THE Brumby Government is having us on. Are we expected to take seriously a $38 billion transport plan that needs $8 billion from a total Federal Government national infrastructure pot that has $10 billion in it and is leaking badly as a result of the deepening recession?
Surely Brumby doesn't seriously believe that he will get the lion's share of these infrastructure funds for multibillion-dollar projects that haven't been subject to a credible environmental impact study or cost-benefit analysis?
The Victorian Transport Plan is just a continuation of Melbourne's real long-term transport plan drawn up in 1969 by Wilbur Smith and Associates. This American consultancy envisaged Melbourne as a replica of car-reliant Los Angeles with freeways, ring roads and a residual bus service for the poor. (An excellent tram service was sold to a trust comprised of the leading car and tyre manufacturers, which then closed the network.)
The trustee in charge of Wilbur Smith's vision is VicRoads, the most powerful quango in the Victorian bureaucracy. Part of the long-term plan is to complete the ring road — a diabolical attack on Melbourne's radial public transport network separated by green wedges. This plan was created by the Melbourne Metropolitan Board of Works, which was Melbourne's de facto planning agency as development was forced to follow the most expensive infrastructure — sewerage and water.
But after the break-up of the MMBW, VicRoads, under a series of weak and incompetent state governments, has been allowed to run riot while planning has fallen into the hands of the developers and water is well on the way to being privatised.

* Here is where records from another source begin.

-- ==== Sys2Proof/Laws/State.lean ====
section
/-!
SUPPORT. One lemma for each field and each named update of the hub that leaves it alone, and what the forms of the meanings
answer: later proofs unfold no record update.
-/

namespace Sys2Proof.Machine

@[simp] theorem State.onAon_eq (f : Hub → Hub) (s : State) :
    s.onAon f = .next { s with hub := (f s.hub.passTime).wrapTime } := rfl

theorem State.onHub_eq (f : Hub → Hub) (s : State) :
    s.onHub f = .next { s with hub := (if s.hub.passTime.dark then s.hub.passTime else f s.hub.passTime).wrapTime } := rfl

/-- A meaning on a hub that is not dark answers what it does there. -/
theorem State.onHub_lit (f : Hub → Hub) (s : State) (h : s.hub.passTime.dark = false) :
    s.onHub f = .next { s with hub := (f s.hub.passTime).wrapTime } := by
  simp [State.onHub_eq, h]

/-- A dark hub does nothing. -/
theorem State.onHub_dark (f : Hub → Hub) (s : State) (h : s.hub.passTime.dark = true) :
    s.onHub f = .next { s with hub := s.hub.passTime.wrapTime } := by
  simp [State.onHub_eq, h]

namespace Hub

@[simp] theorem setReg_staged (h : Hub) (a : Nat) (v : Word) : (h.setReg a v).staged = h.staged := rfl
@[simp] theorem setReg_latch (h : Hub) (a : Nat) (v : Word) : (h.setReg a v).latch = h.latch := rfl
@[simp] theorem setReg_snap (h : Hub) (a : Nat) (v : Word) : (h.setReg a v).snap = h.snap := rfl
@[simp] theorem setReg_lt (h : Hub) (a : Nat) (v : Word) : (h.setReg a v).lt = h.lt := rfl
@[simp] theorem setReg_mt (h : Hub) (a : Nat) (v : Word) : (h.setReg a v).mt = h.mt := rfl
@[simp] theorem setReg_tt (h : Hub) (a : Nat) (v : Word) : (h.setReg a v).tt = h.tt := rfl
@[simp] theorem setReg_cis (h : Hub) (a : Nat) (v : Word) : (h.setReg a v).cis = h.cis := rfl
@[simp] theorem setReg_evt (h : Hub) (a : Nat) (v : Word) : (h.setReg a v).evt = h.evt := rfl
@[simp] theorem setReg_mem (h : Hub) (a : Nat) (v : Word) : (h.setReg a v).mem = h.mem := rfl
@[simp] theorem setReg_pmc (h : Hub) (a : Nat) (v : Word) : (h.setReg a v).pmc = h.pmc := rfl
@[simp] theorem setReg_afe (h : Hub) (a : Nat) (v : Word) : (h.setReg a v).afe = h.afe := rfl
@[simp] theorem setReg_cnv (h : Hub) (a : Nat) (v : Word) : (h.setReg a v).cnv = h.cnv := rfl
@[simp] theorem setReg_se (h : Hub) (a : Nat) (v : Word) : (h.setReg a v).se = h.se := rfl
@[simp] theorem setReg_trg (h : Hub) (a : Nat) (v : Word) : (h.setReg a v).trg = h.trg := rfl
@[simp] theorem setReg_sp (h : Hub) (a : Nat) (v : Word) : (h.setReg a v).sp = h.sp := rfl
@[simp] theorem setReg_cal (h : Hub) (a : Nat) (v : Word) : (h.setReg a v).cal = h.cal := rfl
@[simp] theorem setReg_twn (h : Hub) (a : Nat) (v : Word) : (h.setReg a v).twn = h.twn := rfl
@[simp] theorem setReg_wl (h : Hub) (a : Nat) (v : Word) : (h.setReg a v).wl = h.wl := rfl
@[simp] theorem setReg_fi (h : Hub) (a : Nat) (v : Word) : (h.setReg a v).fi = h.fi := rfl
@[simp] theorem setReg_pwr (h : Hub) (a : Nat) (v : Word) : (h.setReg a v).pwr = h.pwr := rfl
@[simp] theorem setReg_ft (h : Hub) (a : Nat) (v : Word) : (h.setReg a v).ft = h.ft := rfl
@[simp] theorem setReg_boot (h : Hub) (a : Nat) (v : Word) : (h.setReg a v).boot = h.boot := rfl
@[simp] theorem setReg_fresh (h : Hub) (a : Nat) (v : Word) : (h.setReg a v).fresh = h.fresh := rfl

@[simp] theorem put_staged (h : Hub) (f : Fld) (v : Nat) : (h.put f v).staged = h.staged := rfl
@[simp] theorem put_latch (h : Hub) (f : Fld) (v : Nat) : (h.put f v).latch = h.latch := rfl
@[simp] theorem put_snap (h : Hub) (f : Fld) (v : Nat) : (h.put f v).snap = h.snap := rfl
@[simp] theorem put_lt (h : Hub) (f : Fld) (v : Nat) : (h.put f v).lt = h.lt := rfl
@[simp] theorem put_mt (h : Hub) (f : Fld) (v : Nat) : (h.put f v).mt = h.mt := rfl
@[simp] theorem put_tt (h : Hub) (f : Fld) (v : Nat) : (h.put f v).tt = h.tt := rfl
@[simp] theorem put_cis (h : Hub) (f : Fld) (v : Nat) : (h.put f v).cis = h.cis := rfl
@[simp] theorem put_evt (h : Hub) (f : Fld) (v : Nat) : (h.put f v).evt = h.evt := rfl
@[simp] theorem put_mem (h : Hub) (f : Fld) (v : Nat) : (h.put f v).mem = h.mem := rfl
@[simp] theorem put_pmc (h : Hub) (f : Fld) (v : Nat) : (h.put f v).pmc = h.pmc := rfl
@[simp] theorem put_afe (h : Hub) (f : Fld) (v : Nat) : (h.put f v).afe = h.afe := rfl
@[simp] theorem put_cnv (h : Hub) (f : Fld) (v : Nat) : (h.put f v).cnv = h.cnv := rfl
@[simp] theorem put_se (h : Hub) (f : Fld) (v : Nat) : (h.put f v).se = h.se := rfl
@[simp] theorem put_trg (h : Hub) (f : Fld) (v : Nat) : (h.put f v).trg = h.trg := rfl
@[simp] theorem put_sp (h : Hub) (f : Fld) (v : Nat) : (h.put f v).sp = h.sp := rfl
@[simp] theorem put_cal (h : Hub) (f : Fld) (v : Nat) : (h.put f v).cal = h.cal := rfl
@[simp] theorem put_twn (h : Hub) (f : Fld) (v : Nat) : (h.put f v).twn = h.twn := rfl
@[simp] theorem put_wl (h : Hub) (f : Fld) (v : Nat) : (h.put f v).wl = h.wl := rfl
@[simp] theorem put_fi (h : Hub) (f : Fld) (v : Nat) : (h.put f v).fi = h.fi := rfl
@[simp] theorem put_pwr (h : Hub) (f : Fld) (v : Nat) : (h.put f v).pwr = h.pwr := rfl
@[simp] theorem put_ft (h : Hub) (f : Fld) (v : Nat) : (h.put f v).ft = h.ft := rfl
@[simp] theorem put_boot (h : Hub) (f : Fld) (v : Nat) : (h.put f v).boot = h.boot := rfl
@[simp] theorem put_fresh (h : Hub) (f : Fld) (v : Nat) : (h.put f v).fresh = h.fresh := rfl

@[simp] theorem sput_staged (h : Hub) (f : Fld) (v : Int) : (h.sput f v).staged = h.staged := rfl
@[simp] theorem sput_latch (h : Hub) (f : Fld) (v : Int) : (h.sput f v).latch = h.latch := rfl
@[simp] theorem sput_snap (h : Hub) (f : Fld) (v : Int) : (h.sput f v).snap = h.snap := rfl
@[simp] theorem sput_lt (h : Hub) (f : Fld) (v : Int) : (h.sput f v).lt = h.lt := rfl
@[simp] theorem sput_mt (h : Hub) (f : Fld) (v : Int) : (h.sput f v).mt = h.mt := rfl
@[simp] theorem sput_tt (h : Hub) (f : Fld) (v : Int) : (h.sput f v).tt = h.tt := rfl
@[simp] theorem sput_cis (h : Hub) (f : Fld) (v : Int) : (h.sput f v).cis = h.cis := rfl
@[simp] theorem sput_evt (h : Hub) (f : Fld) (v : Int) : (h.sput f v).evt = h.evt := rfl
@[simp] theorem sput_mem (h : Hub) (f : Fld) (v : Int) : (h.sput f v).mem = h.mem := rfl
@[simp] theorem sput_pmc (h : Hub) (f : Fld) (v : Int) : (h.sput f v).pmc = h.pmc := rfl
@[simp] theorem sput_afe (h : Hub) (f : Fld) (v : Int) : (h.sput f v).afe = h.afe := rfl
@[simp] theorem sput_cnv (h : Hub) (f : Fld) (v : Int) : (h.sput f v).cnv = h.cnv := rfl
@[simp] theorem sput_se (h : Hub) (f : Fld) (v : Int) : (h.sput f v).se = h.se := rfl
@[simp] theorem sput_trg (h : Hub) (f : Fld) (v : Int) : (h.sput f v).trg = h.trg := rfl
@[simp] theorem sput_sp (h : Hub) (f : Fld) (v : Int) : (h.sput f v).sp = h.sp := rfl
@[simp] theorem sput_cal (h : Hub) (f : Fld) (v : Int) : (h.sput f v).cal = h.cal := rfl
@[simp] theorem sput_twn (h : Hub) (f : Fld) (v : Int) : (h.sput f v).twn = h.twn := rfl
@[simp] theorem sput_wl (h : Hub) (f : Fld) (v : Int) : (h.sput f v).wl = h.wl := rfl
@[simp] theorem sput_fi (h : Hub) (f : Fld) (v : Int) : (h.sput f v).fi = h.fi := rfl
@[simp] theorem sput_pwr (h : Hub) (f : Fld) (v : Int) : (h.sput f v).pwr = h.pwr := rfl
@[simp] theorem sput_ft (h : Hub) (f : Fld) (v : Int) : (h.sput f v).ft = h.ft := rfl
@[simp] theorem sput_boot (h : Hub) (f : Fld) (v : Int) : (h.sput f v).boot = h.boot := rfl
@[simp] theorem sput_fresh (h : Hub) (f : Fld) (v : Int) : (h.sput f v).fresh = h.fresh := rfl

VicRoad's strategy is salami tactics: one slice at a time. The Eastern Freeway becomes a traffic jam at Hoddle Street backing up towards Burke Road in peak periods. Solution? Bulldoze an east-west extension through the inner suburbs to get more cars into Melbourne, even though trains are the only way to get masses of people into the CBD without environmental and economic catastrophe as half the city building will need to be replaced by car parks.
Meanwhile, at the other end of the Eastern Freeway-EastLink is the promise of a $6 billion extension from Bulleen to Greensborough to link up with the ring road from the western suburbs.
Why would the Commonwealth finance this when there are cheaper and more environmentally sound alternatives? For example, spending a few hundred million dollars to upgrade the Melbourne-Sydney-Brisbane rail link to get freight traffic off the Hume Highway and create a standard gauge link from Dandenong to Dynon Road freight terminal to move freight by rail to all the mainland capitals.Bulldozing a freeway across the Yarra flats and through historic Heidelberg has never been off the agenda. I addressed 500 people at the Heidelberg Town Hall in November 2002 and pointed out that EastLink was a highway from nowhere to nowhere. It only made sense if it connected to the ring road. Then transport minister Peter Batchelor promised the meeting that the link would not be made in his tenure. Local member Craig Langdon said he would resign from Parliament if the road was built. It was a lesson in political management.
Batchelor also told Parliament that "I put it on record the Government has no such proposal (to link the Eastern Freeway with the ring road) … It is not on our radar … There is no truth in the suggestion."
But urban planner and public transport advocate Paul Mees discovered a document under freedom of information, a recording of a ministerial briefing by a senior planning official dated October 2001 that clearly stated the connection was recommended by the department.
It is impossible not to conclude that the Government hates the idea of extending or improving the rail network. Its technique for avoiding sensible options is to refuse to examine them. This is why it can't afford to undertake serious cost-benefit analysis. For instance, Mees says there is no reason for an expensive duplication and extension of the rail network because there is a bottleneck in the city underground loop, which can be resolved by a better timetable.
This should be subject to expert inquiry as Mees' proposal has the ability to save at least $8 billion in unnecessary investment and extend the network where it is needed.
The Government, under the thrall of VicRoads and an incompetent public transport bureaucracy with a vested interest in the maintenance of the franchise system, refuses to hold the inquiry. Why?
Kenneth Davidson is a senior columnist.